(DATA FOR ANALYSIS)

-- ==== Sys2Proof/Certificates/Slice0/Obligations.lean ====
section
/-! DEFINITION. The statements of this model, for its provers: one `def Obligations.<Name> : Prop` each. A statement
names, for every command it covers, the conditions under which the command has its own effect and what the next state
then is; what it does not name is unchanged by an equation of states. -/
open Sys2Proof Sys2Proof.Machine

/-- The queue is the model's (log 1): one step runs the command at its front. -/
def Obligations.StepRunsFrontCommand : Prop :=
  (∀ (c : Instr) (rest : List Instr) (s : State),
    step { s with pending := c :: rest } = exec c { s with pending := rest })
  ∧ (∀ s : State, s.pending = [] → step s = .next s)

/-- No command stops the block (R346: also the safe state is a state it goes on from); the queue is the model's (log 1). -/
def Obligations.EveryCommandAnswersNextAndLeavesTheQueue : Prop :=
  ∀ (c : Instr) (s : State), ∃ t, exec c s = .next t ∧ t.pending = s.pending

/-- The canonical form is the model's (log 6): equal memories are equal data. -/
def Obligations.StepKeepsStoresCanonical : Prop :=
  ∀ s t : State, s.StoresCanonical → step s = .next t → t.StoresCanonical

/-- The base of StepKeepsStoresCanonical (log 6). -/
def Obligations.StoresCanonicalAtReset : Prop := State.reset.StoresCanonical

/-- R349, over every command. -/
def Obligations.SafeStateEndsOnlyByInternalReset : Prop :=
  ∀ s t : State, s.SafeHeld → step s = .next t → t.dev.inReset = true ∨ t.SafeHeld

/-- R25, R26, R271, R365 at power-on. -/
def Obligations.StateAfterPowerOn : Prop :=
  let d := State.reset.dev
  d.inReset = true ∧ d.dt = 0 ∧ d.frame = 0 ∧ d.codePos = 0 ∧ d.faultN = false ∧ d.hbeat = false
  ∧ (d.outputs.all fun o => !o.gateHi && !o.gateLo) = true ∧ (d.systems.all fun x => decide (x.mode = .off)) = true
  ∧ (d.tps.all fun t => !t.on) = true ∧ d.dpx.claim = false ∧ d.faults.active = [] ∧ d.port0.session = none
  ∧ d.port1.session = none ∧ d.rig.active = none ∧ State.reset.pending = []

/-- POWER_ON_RESET and RESET_N hold the device in the internal reset and keep only what R271 names -/
def Obligations.InternalResetClearsAllButTheStores : Prop :=
  (∀ s : State, ∃ t, exec .vsupPowerOnReset s = .next t ∧ s.ClearedFrom t ∧ t.dev.resetCause = 1 ∧ t.dev.nreset = 0
    ∧ t.dev.lastCause = {} ∧ t.dev.mm = {} ∧ t.dev.resetN = s.dev.resetN)
  ∧ (∀ s : State, s.dev.inReset = false → ∃ t, exec .resetNAssert s = .next t ∧ s.ClearedFrom t ∧ t.dev.resetCause = 2
    ∧ t.dev.nreset = min (s.dev.nreset + 1) 65535 ∧ t.dev.lastCause = s.dev.lastCause ∧ t.dev.mm = s.dev.mm ∧ t.dev.resetN = false)
  ∧ (∀ s : State, s.dev.inReset = true → exec .resetNAssert s = .next { s with dev := { s.dev with resetN := false } })

/-- RESET_N_RELEASE raises the ball; INTERNAL_RESET_RELEASE starts time, frame and code position at 0 in BOOT. That VFLD
stands at or below 36 V after an overvoltage is read from Table FLT-1 (log 104). -/
def Obligations.ReleaseStartsTimeAtZero : Prop :=
  (∀ s : State, exec .resetNRelease s = .next { s with dev := { s.dev with resetN := true } })
  ∧ (∀ (s : State) (r : RailObs), s.dev.inReset = true → s.dev.resetN = true → 10 ≤ r.resetUs → 1000 ≤ r.vsupUs → 1660 < r.vioMv → r.pllLocked = true →
      (s.dev.vfldOver = true → r.vfld ≤ 3600) → ∃ t, exec (.internalResetRelease r) s = .next t
      ∧ t.dev.inReset = false ∧ t.dev.dt = 0 ∧ t.dev.frame = 0 ∧ t.dev.codePos = 0 ∧ t.dev.pll = true
      ∧ (∀ h, (t.dev.node h).sys = .boot ∧ (t.dev.node h).safe = false) ∧ t.bank = t.dev
      ∧ t = { s with dev := t.dev, bank := t.dev, prev := t.dev }
      ∧ t.dev = { s.dev with inReset := false, vfldOver := false, pll := true, dt := 0, frame := 0, codePos := 0, nodeA := t.dev.nodeA, nodeB := t.dev.nodeB })
  ∧ (∀ (s : State) (r : RailObs), s.dev.inReset = true →
      (s.dev.resetN = false ∨ r.resetUs < 10 ∨ r.vsupUs < 1000 ∨ r.vioMv ≤ 1660 ∨ r.pllLocked = false ∨ (s.dev.vfldOver = true ∧ 3600 < r.vfld)) →
      exec (.internalResetRelease r) s = .next { s with dev := { s.dev with pll := r.pllLocked } })
  ∧ (∀ (s : State) (r : RailObs), s.dev.inReset = false → exec (.internalResetRelease r) s = .next s)

/-- Supply, clock, TMODE and lockstep causes put every running half into its safe state and record the cause -/
def Obligations.SupervisorsLatchTheSafeState : Prop :=
  ∀ (s : State) (cyc : Nat), s.dev.inReset = false → s.dev.AllLive →
    (∀ c code, (c, code) ∈ [(Instr.vsupBrownOut cyc, 0x10), (.vioBrownOut cyc, 0x11), (.vfldOvervoltage cyc, 0x13), (.pllLockLost cyc, 0x15)] →
      ∃ t, exec c s = .next t ∧ t.dev.EnteredSafe code cyc s.dev ∧ t = { s with dev := t.dev })
    ∧ (s.dev.straps.done = true → s.dev.boardTest = false →
      ∃ t, exec (.tmodeHighAfterLatch cyc) s = .next t ∧ t.dev.EnteredSafe 0x18 cyc s.dev ∧ t = { s with dev := t.dev })
    ∧ (s.dev.split = false → ∀ (f : CoreField) (a b : Word), f.differs a b = true →
      ∃ t, exec (.lockstepMismatch f a b cyc) s = .next t ∧ t.dev.EnteredSafe 0x20 cyc s.dev ∧ t = { s with dev := t.dev }
        ∧ t.dev.mm = if s.dev.mm.valid then s.dev.mm else { valid := true, frame := s.dev.frame, cycle := cyc, group := f.group, a := a &&& f.mask, b := f.trueOf b })
    ∧ (∀ (f : CoreField) (a b : Word), s.dev.split = true ∨ f.differs a b = false → exec (.lockstepMismatch f a b cyc) s = .next s)

/-- VFLD undervoltage raises 0x12 and disturbs every local point; its recovery clears the fault -/
def Obligations.FieldUndervoltageDisturbsAndRecovers : Prop :=
  ∀ s : State, s.dev.inReset = false → s.dev.allSafe = false →
    (∃ t, exec .vfldUndervoltage s = .next t ∧ t.dev.vfldUnder = true ∧ t.dev.vfldLow = s.dev.frame ∧ t.dev.hasFault 0x12 .device 0 = true
      ∧ (∀ h ∈ s.dev.halves, ∀ p ∈ t.dev.ownPoints h, t.dev.runsPoint p.cfg = true → p.state = .disturbed)
      ∧ t = { s with dev := { s.dev with vfldUnder := true, vfldLow := s.dev.frame, faults := t.dev.faults, nodeA := { s.dev.nodeA with points := t.dev.nodeA.points }, nodeB := { s.dev.nodeB with points := t.dev.nodeB.points }, dpx := { s.dev.dpx with shadow := t.dev.dpx.shadow } } })
    ∧ (if s.dev.vfldUnder = true ∧ 200 ≤ since s.dev.frame s.dev.vfldLow then
        ∃ t, exec .vfldUndervoltageRecovery s = .next t ∧ t.dev.vfldUnder = false ∧ t.dev.hasFault 0x12 .device 0 = false
          ∧ t = { s with dev := { s.dev with vfldUnder := false, faults := t.dev.faults } }
       else exec .vfldUndervoltageRecovery s = .next s)

/-- STRAP_LATCH: disagreement and conflict end in the safe state, TMODE in board test, else OTP follows -/
def Obligations.StrapsLatchOnceAndByTheirValue : Prop :=
  ∀ s : State, s.dev.inReset = false → s.dev.straps.done = false → s.dev.nodeA.sys = .boot → s.dev.nodeA.safe = false →
    (∀ l : List (List Byte), (∀ a ∈ l, ∀ v : Byte, a ≠ List.replicate 8 v) →
        (l.length < 3 → exec (.strapLatch l) s = .next s)
        ∧ (l.length = 3 → s.dev.AllLive → ∃ t, exec (.strapLatch l) s = .next t ∧ t.dev.EnteredSafe 0x16 0 s.dev ∧ t = { s with dev := t.dev }))
    ∧ (∀ (v : Byte) (rest : List (List Byte)), s.dev.nodeB.safe = false →
        ∃ t, exec (.strapLatch (List.replicate 8 v :: rest)) s = .next t ∧ t = { s with dev := t.dev }
        ∧ t.dev.straps.done = true ∧ t.dev.straps.latched = v ∧ t.dev.straps.attempts = 1
        ∧ (if strapConflict v s.dev.store.otpForbid then t.dev.EnteredSafe 0x17 0 s.dev
           else if v.getLsbD 7 then t.dev.boardTest = true ∧ ∀ h ∈ t.dev.halves, (t.dev.node h).sys = .boardTest
           else t.dev.boardTest = s.dev.boardTest ∧ ∀ h ∈ t.dev.halves, (t.dev.node h).phase = .otp ∧ (t.dev.node h).sys = (s.dev.node h).sys))

/-- R32, R36; that an instruction which is not offered selects BYPASS is the model's (log 8). -/
def Obligations.StrapRereadAndTestAccessOnlyReport : Prop :=
  (∀ (s : State) (raw : Byte), s.dev.inReset = false → s.dev.straps.done = true → ∃ t, exec (.strapReread raw) s = .next t
    ∧ t.dev.straps.raw = raw ∧ t.dev.straps.latched = s.dev.straps.latched
    ∧ (raw.toNat % 128 ≠ s.dev.straps.latched.toNat % 128 → t.dev.straps.drift = true ∧ t.dev.straps.matches_ = 0)
    ∧ (raw.toNat % 128 = s.dev.straps.latched.toNat % 128 →
        t.dev.straps.drift = (s.dev.straps.drift && decide (s.dev.straps.matches_ < 9)) ∧ t.dev.straps.matches_ = min 10 (s.dev.straps.matches_ + 1))
    ∧ t = { s with dev := { s.dev with straps := { s.dev.straps with raw := raw, drift := t.dev.straps.drift, matches_ := t.dev.straps.matches_ } } })
  ∧ (∀ (s : State) (ir : TapInstr) (drive : Nat), s.dev.inReset = false → s.dev.boardTest = false →
      ∃ t, exec (.testAccessInstruction ir drive) s = .next t
      ∧ t.dev.tap = (match ir with | .extest => .bypass | .other => .bypass | i => i)
      ∧ t = { s with dev := { s.dev with tap := t.dev.tap, tapDrive := t.dev.tapDrive } })
  ∧ (∀ (s : State) (drive : Nat), s.dev.inReset = false → s.dev.boardTest = true →
      exec (.testAccessInstruction .extest drive) s = .next { s with dev := { s.dev with tap := .extest, tapDrive := drive } })

/-- The supply code: its recurrence, its counts per line, its odd lines that yield to their neighbour -/
def Obligations.SupplyCodePattern : Prop :=
  ((List.range 57).all fun k => chipAt (k + 6) == (chipAt k != chipAt (k + 1))) = true
  ∧ (List.range 6).map chipAt = [true, false, false, false, false, false]
  ∧ ((List.range 63).filter chipAt).length = 32
  ∧ ((List.range 32).all fun l => ((List.range 63).filter (codeChip l)).length == (if l % 2 = 0 then 32 else 16)) = true
  ∧ (List.range 63).filter (codeChip 1) = [4, 9, 10, 14, 19, 20, 28, 29, 33, 36, 39, 42, 46, 49, 50, 57]
  ∧ (∀ n p : Nat, (codeChip (2 * n) p && codeChip (2 * n + 1) p) = false)
  ∧ (∀ (d : Dev) (x : Sys), d.offPulse = true ∨ (x.mode ≠ .on ∧ x.mode ≠ .chip) → d.applied x = false)

/-- SCHEDULED_BLANKING_START, SUPPLY_TEST_PULSE and its end act on the lines with an applied chip alone -/
def Obligations.ChipFrameBlanksAndPulsesTheAppliedLines : Prop :=
  ∀ s : State, s.dev.inReset = false →
    (∃ f : Sys → Sys, exec .scheduledBlankingStart s = .next { s with dev := { s.dev with systems := s.dev.systems.map f } }
      ∧ ∀ x, if x.id < 32 ∧ (s.dev.applied x = true ∨ s.dev.partnerChip x = true)
        then f x = { x with sched := true, schedUntil := s.dev.stamp x.blankLast, blank := true, cOpen := x.cOpen.pause (s.dev.stamp blankOpen), cShort := x.cShort.pause (s.dev.stamp blankOpen) } else f x = x)
    ∧ (∃ f : Sys → Sys, exec .supplyTestPulse s = .next { s with dev := { s.dev with systems := s.dev.systems.map f } }
      ∧ ∀ x, if x.id < 32 ∧ s.dev.applied x = true then f x = { x with mode := .chip, chip := true }
        else if x.id < 32 ∧ s.dev.proves x = true then f x = { x with mode := .proof, proofWait := false, proof := true } else f x = x)
    ∧ (∃ f : Sys → Sys, exec .supplyTestPulseEnd s = .next { s with dev := { s.dev with systems := s.dev.systems.map f } }
      ∧ ∀ x, f x = { x with mode := match x.mode with | .chip => .on | .proof => .off | m => m })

(End DATA FOR ANALYSIS)

* WHAT THIS TASK INVOLVES: As listed above, the lines from the line with "s.dev with inReset" to the line with "(∀ c code, (c, code)" are to be echoed exactly, with both ends included and nothing added.

* SOLUTION TO THIS PROBLEM:
      ∧ t.dev = { s.dev with inReset := false, vfldOver := false, pll := true, dt := 0, frame := 0, codePos := 0, nodeA := t.dev.nodeA, nodeB := t.dev.nodeB })
  ∧ (∀ (s : State) (r : RailObs), s.dev.inReset = true →
      (s.dev.resetN = false ∨ r.resetUs < 10 ∨ r.vsupUs < 1000 ∨ r.vioMv ≤ 1660 ∨ r.pllLocked = false ∨ (s.dev.vfldOver = true ∧ 3600 < r.vfld)) →
      exec (.internalResetRelease r) s = .next { s with dev := { s.dev with pll := r.pllLocked } })
  ∧ (∀ (s : State) (r : RailObs), s.dev.inReset = false → exec (.internalResetRelease r) s = .next s)

/-- Supply, clock, TMODE and lockstep causes put every running half into its safe state and record the cause -/
def Obligations.SupervisorsLatchTheSafeState : Prop :=
  ∀ (s : State) (cyc : Nat), s.dev.inReset = false → s.dev.AllLive →
    (∀ c code, (c, code) ∈ [(Instr.vsupBrownOut cyc, 0x10), (.vioBrownOut cyc, 0x11), (.vfldOvervoltage cyc, 0x13), (.pllLockLost cyc, 0x15)] →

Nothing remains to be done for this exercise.